The Promises and Pitfalls of Reform
A directing-mind test can prove too limiting in a corporate context where decision-making authority is increasingly decentralised. Not only this, it also offers an easy escape hatch to avoid corporate liability by concentrating focus on a select corps of officers. Recognising both of these problems, many jurisdictions - even the U.K. - moved away from the rule in the corruption context. The 2010 U.K. Bribery Act carries a "Failure to Prevent Bribery" offence under Section 7, which seems to have inspired our legislature the most. More recently, Argentina and Malaysia both took radical steps to move away from a directing-mind approach for corruption cases, to impute corporate liability based on acts of any employee. In finally shedding the alter-ego in Section 9, the Indian statutory regime better reflects the realities of the modern corporate context and offers a potentially more robust tool to prevent and prosecute corporate corruption in the country.
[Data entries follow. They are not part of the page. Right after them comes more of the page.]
/-- A merge that fails the tag check moves nothing; its core's stage joins the fault set of this Equinox (R168, 04 R122). -/
def mergeFault (p core pg ck : Nat) (s : State) : State :=
  match siteOfLogical s p core with
  | none => s
  | some site =>
    let s1 := tagRecord p pg ((slotOf s p (ck / 65536)).getD 0) site s
    match stageOfCore (s.part p) core with
    | none => s1
    | some g => s1.modPart p fun q => { (q.modStage g fun x => { x with faulted := true }) with
        eqx := q.eqx.map fun e => { e with faults := e.faults ++ [g] } }

def mergeCore (p core : Nat) : (fuel : Nat) → State → State
  | 0, s => s
  | f + 1, s => match mergePick s p core with
    | none => s
    | some (ck, x, y) => match [x, y].find? (tagBad s p (ck / 65536)) with
      | some pg => mergeFault p core pg ck s
      | none => mergeCore p core f (mergePages p ck x y s)

/-- At step 5 each holder with fewer free frames than merge_low merges up to merge_max pairs (06 R174). -/
def mergeAll (p : Nat) (s : State) : State :=
  let q := s.pool p
  let low := bitsOf q.hcfg2.toNat 8 10
  let top := bitsOf q.hcfg2.toNat 24 8
  q.cores.foldl (fun t e => if (t.pool p).freeFrames e.1 < low then mergeCore p e.1 top t else t) s

/-! ### The Equinox, steps 3 to 8 (04 R121) -/

/-- The sites of a tile, and the pages of a partition in the order of step 5: core, tile, fabric pages, its own. -/
def tileSites (t : Nat) : List Nat := (List.range 144).map (siteOf t)

def eqxPages (q : Part) (p : Nat) : List Nat :=
  ((q.tiles.map fun t => (tileSites t).map pgCore).flatten) ++ q.tiles.map pgTile ++ q.tiles.map pgFab ++ [pgSched p]

/-- Pages of a partition with a set pending, in that order. -/
def pendingPages (s : State) (p : Nat) : List Nat :=
  (eqxPages (s.part p) p).filter fun pg => (s.blk pg).commit.isSome &&
    (decide ((s.blk pg).st = .running) || (decide (pg = pgSched p) && decide ((s.blk pg).st = .draining)))

/-- Step 5: every committed set pending on a page of p applies; holders take their configuration; merges. -/
def eqxConfig (p : Nat) (s : State) : State :=
  let s1 := (pendingPages s p).foldl (fun t pg => applyCommit pg t) s
  let s2 := s1.modPool p fun q => { q with hcfg := s1.reg pgKv p 0x104, hcfg2 := s1.reg pgKv p 0x108 }
  mergeAll p s2

/-- The tokens that wait for re-injection once step 4 has abandoned its own (R128, 13 R333). -/
def Part.toAbandon (q : Part) (e : Eqx) : List Tok :=
  let own := match e.spanFault with
    | some k =>
      let keep := ((e.spanIn.filter fun a => k ≤ a.pos).map (·.held)).flatten
      (q.takeUpTo (q.stages.length - 1)).1 ++ q.away.filter fun t => !keep.contains t.step
    | none => match q.topFault with
      | some g => (q.takeUpTo g).1
      | none => []
  if q.isMember then q.abandoned else (q.abandoned ++ own).foldr insTok []

/-- Step 3: the flight recorder's record of the Equinox (17 R422): number, causes, the first step that step 4 abandons and their
count, the mask of faulted stages; then, which R121 has in the record and R422 does not list, 8 bytes for each step held at a
stage: stage and step number (notes/assumptions/72.md). -/
def recordEqx (p : Nat) (e : Eqx) (s : State) : State :=
  let q := s.part p
  let held := q.stages.map fun g => (g.run.toList ++ g.wait.toList).map (·.step)
  let ab := q.toAbandon e
  frWrite 4 p (leBytes 4 e.num ++ leBytes 4 e.causes ++ leBytes 4 (match ab with | t :: _ => t.step | [] => 0) ++
    leBytes 4 ab.length ++ leBytes 32 (e.faults.foldl (fun m g => m ||| 2 ^ g) 0) ++
    (held.zipIdx.map fun x => (x.1.map fun k => leBytes 4 x.2 ++ leBytes 4 k).flatten).flatten)
    (s.modPart p fun v => { v with eqxRec := some ⟨e.num, e.causes, held, e.faults⟩ })

/-- The clocks of steps not started stand from step 1 on (R117). -/
def standClocks (p : Nat) (s : State) : State := s.modPart p fun q => { q with clockAt := some (q.clockAt.getD s.now) }

/-- The clocks of steps not started go on: they have stood since step 1 of the first Equinox that has not released (R117). A
finished step that its stage holds counts among them (notes/assumptions/19.md). -/
def Part.startClocks (q : Part) (start now : Nat) : Part :=
  let t0 := q.clockAt.getD start
  { q with
    clockAt := none, awayClock := now - (t0 - q.awayClock)
    stages := q.stages.map fun g => if g.run.isSome && !g.done then g else { g with clock := now - (t0 - g.clock) } }

/-- Step 8: release. -/
def eqxRelease (p : Nat) (e : Eqx) (s : State) : State :=
  let dt := Nat.min (s.now - e.start) 0xFFFFFFFF
  let q := s.part p
  let s1 := s.modPart p fun v => { v.startClocks e.start s.now with eqx := none, eqxNum := e.num, lastEqx := s.now, mustEqx := false }
  let s2 := ((s1.setRegN (pgSched p) 0 0x12C (e.num % 2 ^ 24 + e.causes % 64 * 2 ^ 24)).setRegN (pgSched p) 0 0x130 dt).bump
    (pgSched p) 0 0x18C
  let s3 := s2.raise (pgSched p) 0x4024 (pack [(0, p), (3, e.causes % 64), (4, e.num % 2 ^ 32), (8, dt)])
  let s5 := (List.range q.stages.length).foldl (fun t g =>
    toLeader .eqxGo p g e.num [List.replicate 32 0] (t.emit (.notice agStw g 0x60 [p, e.num]))) s3
  if q.stopHeld then setPs p .draining (s5.modPart p fun v => { v with stopHeld := false })
  else setPs p .running s5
The shift to a broader basis of liability carries a downside: law enforcement agencies get extremely powerful tools to regulate corporate conduct which can be misused. By making offences cognizable and empowering police to arrest "persons associated" with corporations, the problem becomes more stark. Naturally, then, we need some corresponding protections for corporations to protect against abuse and ensure a degree of fairness in legal enforcement. The global norm seems to be having protections for corporations that install adequate compliance procedures. The U.K., Argentinian, and Malaysian examples mentioned above all have such provisions. The new Indian amendments also provide corporations this kind of protection in the proviso to Section 9(1), as extracted above.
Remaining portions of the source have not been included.